Beralihnya makanan pokok masyarakat adat kampung Cireundeu dari nasi beras menjadi nasi singkong dimulai kurang lebih tahun 1918, yang dipelopori oleh Ibu Omah Asmanah (Ibu dari Bapak Emen yang merupakan salah satu narasumber yang kami wawancarai), putra Bapak Haji Ali yang kemudian diikuti oleh saudara-saudaranya di kampung Cireundeu. Ibu Omah Asmanah mulai mengembangkan makanan pokok non beras ini, berkat kepeloporannya tersebut Pemerintah melalui Wedana Cimahi memberikan suatu penghargaan sebagai “Pahlawan Pangan”, tepatnya pada tahun 1964.

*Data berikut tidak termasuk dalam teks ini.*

-- ==== Sys2Proof/Machine/CmdSystem.lean ====
section
/-! DEFINITION. The mailbox commands of identity, power, calibration, firmware, logs, quiesce, test and fuses (Tables 12.9, 12.15 to 12.20). -/

namespace Sys2Proof.Machine

/-! ## Identity and authentication (Table 12.9, R433, R434) -/

/-- GET_IDENTITY. -/
def getIdentity (m : Nat) : State → State :=
  runCmd m 0x0200 isAny (len 0) none fun s _ =>
    let id := s.rd F.GLB_ID_JREV + s.rd F.GLB_ID_CREV * 2 ^ 8 + s.rd F.GLB_ID_DREV * 2 ^ 16 + s.rd F.GLB_ID_PART * 2 ^ 24
    replyWith s ((List.range 4).flatMap (fun k => u32 (s.rd F.GLB_SERIAL_SERIAL k)) ++ u32 id ++ u32 (runningVer s) ++ u8 (s.rd F.MGT_SVN_SVN_FUSE))

/-- SVC_AUTH_NONCE: 48 fresh bytes, valid for ten seconds; an older nonce is replaced. -/
def svcAuthNonce (m : Nat) : State → State :=
  runCmd m 0x0202 isSvc (len 0) none fun s _ =>
    let (v, s) := s.draw
    let n := leBytes 48 v
    replyWith { s with mgt.nonce := some (n, s.now + 10 * second) } n

/-- SVC_AUTH_PROVE: `ok` says that the signature verifies over the nonce, the serial and GLB_ID, and that the key has the reference digest. -/
def svcAuthProve (m : Nat) (ok : Bool) : State → State :=
  runCmd m 0x0203 isSvc (len 193) none fun s _ =>
    if s.on F.SVC_STAT_AUTH_LOCK then { c := .auth, st := s }
    else match s.mgt.nonce with
      | none => { c := .state, st := s }
      | some (_, t) =>
        if t ≤ s.now then { c := .state, st := s }
        else
          let s := { s with mgt.nonce := none }
          if ok then replyWith (authPassed s) [] else { c := .auth, st := authFailed s, keep := true }

/-! ## Attestation (R283, Table 12.21) -/

/-- An SPDM ERROR message (log entry 63: the codes are those of DSP0274). -/
def spdmError (code data : Nat) : List Byte := u8 0x12 ++ u8 0x7F ++ u8 code ++ u8 data

/-- VERSION: the one entry is 1.2. -/
def spdmVersion : List Byte := u8 0x10 ++ u8 0x04 ++ [0, 0, 0] ++ u8 1 ++ u16 0x1200

/-- CAPABILITIES: CTExponent 14; CERT, CHAL and MEAS with signature; 4,080 bytes. -/
def spdmCapabilities : List Byte := u8 0x12 ++ u8 0x61 ++ [0, 0, 0] ++ u8 14 ++ [0, 0] ++ u32 0x16 ++ u32 4080 ++ u32 4080

/-- ALGORITHMS: measurement hash SHA-384, ECDSA P-384, SHA-384. -/
def spdmAlgorithms : List Byte :=
  u8 0x12 ++ u8 0x63 ++ [0, 0] ++ u16 36 ++ u8 1 ++ u8 0 ++ u32 4 ++ u32 0x80 ++ u32 2 ++ List.replicate 16 0

/-- The signed tail of a response: nonce, no opaque data. -/
def spdmTail (b : SpdmBlobs) (signed : Bool) : List Byte := slice b.nonce 0 32 ++ u16 0 ++ (if signed then slice b.sig 0 96 else [])

/-- CHALLENGE_AUTH for slot 0; the summary is present when it was asked for. -/
def spdmChallenge (b : SpdmBlobs) (summary : Bool) : List Byte :=
  u8 0x12 ++ u8 0x03 ++ u8 0 ++ u8 1 ++ slice b.chainHash 0 48 ++ slice b.nonce 0 32 ++ (if summary then slice b.summary 0 48 else []) ++ u16 0 ++ slice b.sig 0 96

/-- A measurement block: the SHA-384 digest of index 1 to 4. -/
def spdmBlock (b : SpdmBlobs) (i : Nat) : List Byte :=
  let kind := if i = 1 then 0 else if i = 4 then 2 else 1
  u8 i ++ u8 1 ++ u16 51 ++ u8 kind ++ u16 48 ++ slice (b.digests.getD (i - 1) []) 0 48

/-- MEASUREMENTS for the indices `is`; `total` is the number of indices when only that was asked. -/
def spdmMeasurements (b : SpdmBlobs) (is : List Nat) (total : Nat) (signed : Bool) : List Byte :=
  let rec' := is.flatMap (spdmBlock b)
  u8 0x12 ++ u8 0x60 ++ u8 total ++ u8 0 ++ u8 is.length ++ leBytes 3 rec'.length ++ rec' ++ spdmTail b signed

/-- CERTIFICATE: at most 4,000 bytes of the chain of slot 0. -/
def spdmCertificate (b : SpdmBlobs) (q : List Byte) : List Byte :=
  let off := leAt q 4 2
  if q.length ≠ 8 ∨ b1 q 2 ≠ 0 ∨ b.chain.length ≤ off then spdmError 1 0 else
  let part := (b.chain.drop off).take (min 4000 (leAt q 6 2))
  u8 0x12 ++ u8 0x02 ++ [0, 0] ++ u16 part.length ++ u16 (b.chain.length - off - part.length) ++ part

/-- A NEGOTIATE_ALGORITHMS request that offers the stack's algorithms and carries nothing it does not accept. -/
def spdmOffers (q : List Byte) : Bool := decide (32 ≤ q.length) && b2 q 4 == q.length && bit (b4 q 8) 7 && bit (b4 q 12) 1 && bit (b1 q 6) 0

/-- The request needs state 3: the algorithms are agreed. -/
def spdmLate (b : SpdmBlobs) (keyGone : Bool) (q : List Byte) : List Byte :=
  match b1 q 1 with
  | 0x81 => if q.length ≠ 4 then spdmError 1 0 else u8 0x12 ++ u8 0x01 ++ u8 0 ++ u8 1 ++ slice b.chainHash 0 48
  | 0x82 => if keyGone then spdmError 5 0 else spdmCertificate b q
  | 0x83 =>
    let h := b1 q 3
    if keyGone then spdmError 5 0
    else if q.length ≠ 36 ∨ b1 q 2 ≠ 0 ∨ ¬ (h = 0 ∨ h = 1 ∨ h = 0xFF) then spdmError 1 0
    else spdmChallenge b (h != 0)
  | _ =>
    let signed := bit (b1 q 2) 0
    let op := b1 q 3
    if q.length ≠ (if signed then 37 else 4) ∨ (signed ∧ leAt q 36 1 % 16 ≠ 0) then spdmError 1 0
    else if op = 0 then spdmMeasurements b [] 4 signed
    else if op = 0xFF then spdmMeasurements b [1, 2, 3, 4] 0 signed
    else if 1 ≤ op ∧ op ≤ 4 then spdmMeasurements b [op] 0 signed
    else spdmError 1 0

/-- The answer to a request in a state of the exchange (0 none, 1 versions, 2 capabilities, 3 algorithms), and the next state. A repeated request of an
earlier step is answered as it was. -/
def spdmStep (b : SpdmBlobs) (keyGone : Bool) (st : Nat) (done : Bool) (q : List Byte) : List Byte × Nat :=
  let code := b1 q 1
  if q.length < 4 then (spdmError 1 0, st)
  else if code = 0x84 then (if b1 q 0 ≠ 0x10 then (spdmError 0x41 0, st) else (spdmVersion, 1))
  else if b1 q 0 ≠ 0x12 then (spdmError 0x41 0, st)
  else if code = 0xE1 then
    if st = 1 ∨ done then (if q.length ≠ 20 then (spdmError 1 0, st) else (spdmCapabilities, max st 2)) else (spdmError 4 0, st)
  else if code = 0xE3 then
    if st = 2 ∨ done then (if spdmOffers q then (spdmAlgorithms, max st 3) else (spdmError 1 0, st)) else (spdmError 4 0, st)
  else if code = 0x81 ∨ code = 0x82 ∨ code = 0x83 ∨ code = 0xE0 then (if st = 3 then (spdmLate b keyGone q, st) else (spdmError 4 0, st))
  else (spdmError 7 code, st)

/-- The last exchange of the transcript is the request with its fixed answer. -/
def spdmSeen (t q : List Byte) : Bool :=
  let fixed := if b1 q 1 = 0xE1 then spdmCapabilities else spdmAlgorithms
  t.drop (t.length - (q ++ fixed).length) == q ++ fixed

Pada masa tugas Bupati Memed yang mempunyai perhatian besar terhadap makanan pokok, singkong makanan pokok penduduk kampung Cireundeu tersebut sering diikutsertakan pada pameran-pameran makanan non beras yang mewakili Kabupaten Bandung. Salah satu tujuan diperkenalkannya berbagai jenis makanan yang terbuat dari singkong dan proses pembuatan nasi singkong adalah agar masyarakat pada umumnya tidak tergantung pada beras sebagai makanan pokok. Selain hal diatas tersebut kearifan budaya lokal masih sangat kental yang selalu diterapkan dilingkungan masyarakat adat kampung Cireundeu.

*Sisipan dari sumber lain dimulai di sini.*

-- ==== Sys2Proof/Certificates/Slice0/Obligations.lean ====
section
/-! DEFINITION. The statements for the provers. Each says in its docstring which rules of the spec it rests on. -/

open Sys2Proof Sys2Proof.Machine

/-- O1. A step takes the command at the front of the queue and runs exec on it with the rest of the queue (00_scope.md; 95_what_each_step_holds.md). -/
def Obligations.StepRunsFrontCommand : Prop :=
  ∀ (c : Instr) (s : State) (rest : List Instr), step { s with pending := c :: rest } = exec c { s with pending := rest }

/-- O2. With no command waiting a step advances model time, and starts a warm reset that is due (17_reset_boot_and_self_test.md). -/
def Obligations.EmptyQueueTicksTheClock : Prop :=
  (∀ s : State, s.pending = [] → s.pck.wrstDue = none → step s = .next { s with now := s.now + 1 }) ∧
  (∀ (s : State) (due cause : Nat), s.pending = [] → s.pck.wrstDue = some (due, cause) → s.now + 1 < due → step s = .next { s with now := s.now + 1 }) ∧
  (∀ (s : State) (due cause : Nat), s.pending = [] → s.pck.wrstDue = some (due, cause) → due ≤ s.now + 1 →
    step s = .next (warmAssert cause { s with now := s.now + 1, pck.wrstDue := none }))

/-- O3. Training: OFF to DETECT, DETECT to CLOCK, CLOCK to EQ or the fast path, and the three attempts of the cold boot (R34; R37; Table 2.3 (02_mladhorn_lanes.md)). -/
def Obligations.TrainingStartsAndSenses : Prop :=
  (∀ (s : State) (g : Fin 16), (s.grp g.val).gst = .off → s.link.refclk = true → (s.pck.pow = .run ∨ s.pck.pow = .idle ∨ s.pck.pow = .entering) →
    ∃ t, exec (.groupPowerUp g) s = .next t ∧ (t.grp g.val).gst = .detect ∧ (t.grp g.val).attempt = 1 ∧
      (∀ k, k ≠ g.val → t.grp k = s.grp k) ∧ t.mem = s.mem ∧ t.rqe = s.rqe ∧ t.pending = s.pending) ∧
  (∀ (s : State) (g : Fin 16) (sensed : BitVec 17), (s.grp g.val).gst = .detect → (s.grp g.val).inSvc = false →
    ∃ t, exec (.groupDetectEnd g sensed) s = .next t ∧ (t.grp g.val).failed = Nat.lor (s.grp g.val).bad (allLanes - sensed.toNat) ∧
      (t.grp g.val).gst = (if 16 ≤ popCount (usable (t.grp g.val)) 17 then .clock else .failed) ∧
      (∀ k, k ≠ g.val → t.grp k = s.grp k) ∧ t.mem = s.mem ∧ t.rqe = s.rqe ∧ t.pending = s.pending) ∧
  (∀ (s : State) (g : Fin 16) (locked burst : Bool), (s.grp g.val).gst = .clock → (s.grp g.val).inSvc = true → (locked && burst) = false →
    ∃ t, exec (.groupClockEnd g locked burst) s = .next t ∧ (t.grp g.val).inSvc = false ∧ t.pending = s.pending) ∧
  (∀ (s : State) (g : Fin 16) (locked burst : Bool), (s.grp g.val).gst = .clock → ((s.grp g.val).inSvc = false ∨ (locked && burst) = true) →
    ∃ t, exec (.groupClockEnd g locked burst) s = .next t ∧
      (t.grp g.val).gst = (if locked && burst then (if (s.grp g.val).fast then .align else .eq) else .failed) ∧
      ((locked && burst) = true → (t.grp g.val).slot = (if (s.grp g.val).fast then 16 else 0) ∧ (t.grp g.val).pll = true) ∧
      (∀ k, k ≠ g.val → t.grp k = s.grp k) ∧ t.mem = s.mem ∧ t.rqe = s.rqe ∧ t.pending = s.pending) ∧
  (∀ (s : State) (g : Fin 16), (s.grp g.val).gst = .failed → (s.pck.step = 8 ∨ (s.grp g.val).attempt ≠ 0) →
    ∃ t, exec (.groupTrainFail g) s = .next t ∧
      ((s.grp g.val).attempt < 3 → (t.grp g.val).gst = .detect ∧ (t.grp g.val).attempt = (s.grp g.val).attempt + 1) ∧
      (3 ≤ (s.grp g.val).attempt → t = s) ∧ (∀ k, k ≠ g.val → t.grp k = s.grp k))

/-- O4. The slots of Table 2.4 are counted; a CONFIRM word is judged; a group that completes CONFIRM is ACTIVE and in service (R34; R35; R36; R68). -/
def Obligations.TrainingSlotsLeadToService : Prop :=
  (∀ (s : State) (g : Fin 16) (r : SlotResult), (s.grp g.val).gst = .eq → (s.grp g.val).slot ≠ 15 →
    ∃ t, exec (.trainingSlotEnd g r) s = .next t ∧ (t.grp g.val).slot = (s.grp g.val).slot + 1 ∧ (t.grp g.val).gst = .eq ∧
      (∀ k, k ≠ g.val → t.grp k = s.grp k)) ∧
  (∀ (s : State) (g : Fin 16) (r : SlotResult), (s.grp g.val).gst = .eq → (s.grp g.val).slot = 15 → (s.grp g.val).inSvc = false →
    ∃ t, exec (.trainingSlotEnd g r) s = .next t ∧
      (16 ≤ popCount (usable (t.grp g.val)) 17 → (t.grp g.val).gst = .align ∧ (t.grp g.val).eqDone = true) ∧
      (popCount (usable (t.grp g.val)) 17 < 16 → (t.grp g.val).gst = .failed)) ∧
  (∀ (s : State) (g : Fin 16) (r : SlotResult) (asked map : Nat), (s.grp g.val).gst = .confirm → 19 ≤ (s.grp g.val).slot →
    (s.grp g.val).partner = some (asked, map) → (s.grp g.val).inSvc = false → s.on F.HLP_CTL_TEST g.val = false →
    16 ≤ popCount (usable { s.grp g.val with
      failed := maskOf ((onesOf allLanes 17).filter fun l => bit (s.grp g.val).failed l || !bit map l) }) 17 →
    ∃ t, exec (.trainingSlotEnd g r) s = .next t ∧ (t.grp g.val).gst = .active ∧ (t.grp g.val).inSvc = true) ∧
  (∀ (s : State) (g : Fin 16) (r : SlotResult), (s.grp g.val).gst = .confirm → 19 ≤ (s.grp g.val).slot → (s.grp g.val).partner = none →
    (s.grp g.val).inSvc = false →
    ∃ t, exec (.trainingSlotEnd g r) s = .next t ∧ (t.grp g.val).gst = .failed ∧ ∀ k, k ≠ g.val → t.grp k = s.grp k) ∧
  (∀ (s : State) (g : Fin 16) (word : BitVec 64) (on : BitVec 17), (s.grp g.val).gst = .confirm →
    bits word.toNat 48 16 = 0xC04F → bits word.toNat 21 27 = 0 → 16 ≤ popCount on.toNat 17 →
    ∃ t, exec (.confirmWordAccept g word on) s = .next t ∧ (t.grp g.val).gst = .confirm ∧
      (t.grp g.val).partner = some (bits word.toNat 0 4, maskOf ((onesOf on.toNat 17).filter (bit (bits word.toNat 4 17))))) ∧
  (∀ (s : State) (g : Fin 16) (word : BitVec 64) (on : BitVec 17), (s.grp g.val).gst = .confirm →
    (bits word.toNat 48 16 ≠ 0xC04F ∨ bits word.toNat 21 27 ≠ 0 ∨ popCount on.toNat 17 < 16) →
    exec (.confirmWordAccept g word on) s = .next s)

Dalam kehidupan keseharian penduduk kampung Cireundeu dapat dikatakan sudah mandiri pangan dalam hal makanan pokok, sehingga tidak terpengaruh oleh gejolak sosial terutama pada harga beras. Taraf ekonomi masyarakat kampung Cireundeu sudah tidak ada yang kekurangan, dalam hal mengkonsumsi beras singkong bukan disebabkan oleh kondisi ekonominya tetapi disebabkan karena tradisi yang dianutnya itu. Masyarakat kampung Cireundeu- Cimahi juga masih mempertahankan budaya lokal bercocok tanam secara tradisional, baik dalam hal teknik bertanam hingga penggunaan pupuk alami. Selain itu mereka pun termasuk masyarakat yang mandiri pangan, yaitu menanam beragam tanaman mulai dari bahan makanan pokok, sayuran, hingga obat-obatan.









BAB III
KESIMPULAN DAN SARAN
A.      Kesimpulan
Kampung Cireundeu dengan segala keunikannya tidak saja dikenal oleh lingkungan masyarakat Kota Cimahi, namun sudah dikenal luas karena mempunyai ciri khas dalam kehidupannya sehari-hari. Salah satu keunikannya adalah makanan pokoknya singkong dan tanaman singkongnya pun menanam sendiri disekitar lokasi kampung.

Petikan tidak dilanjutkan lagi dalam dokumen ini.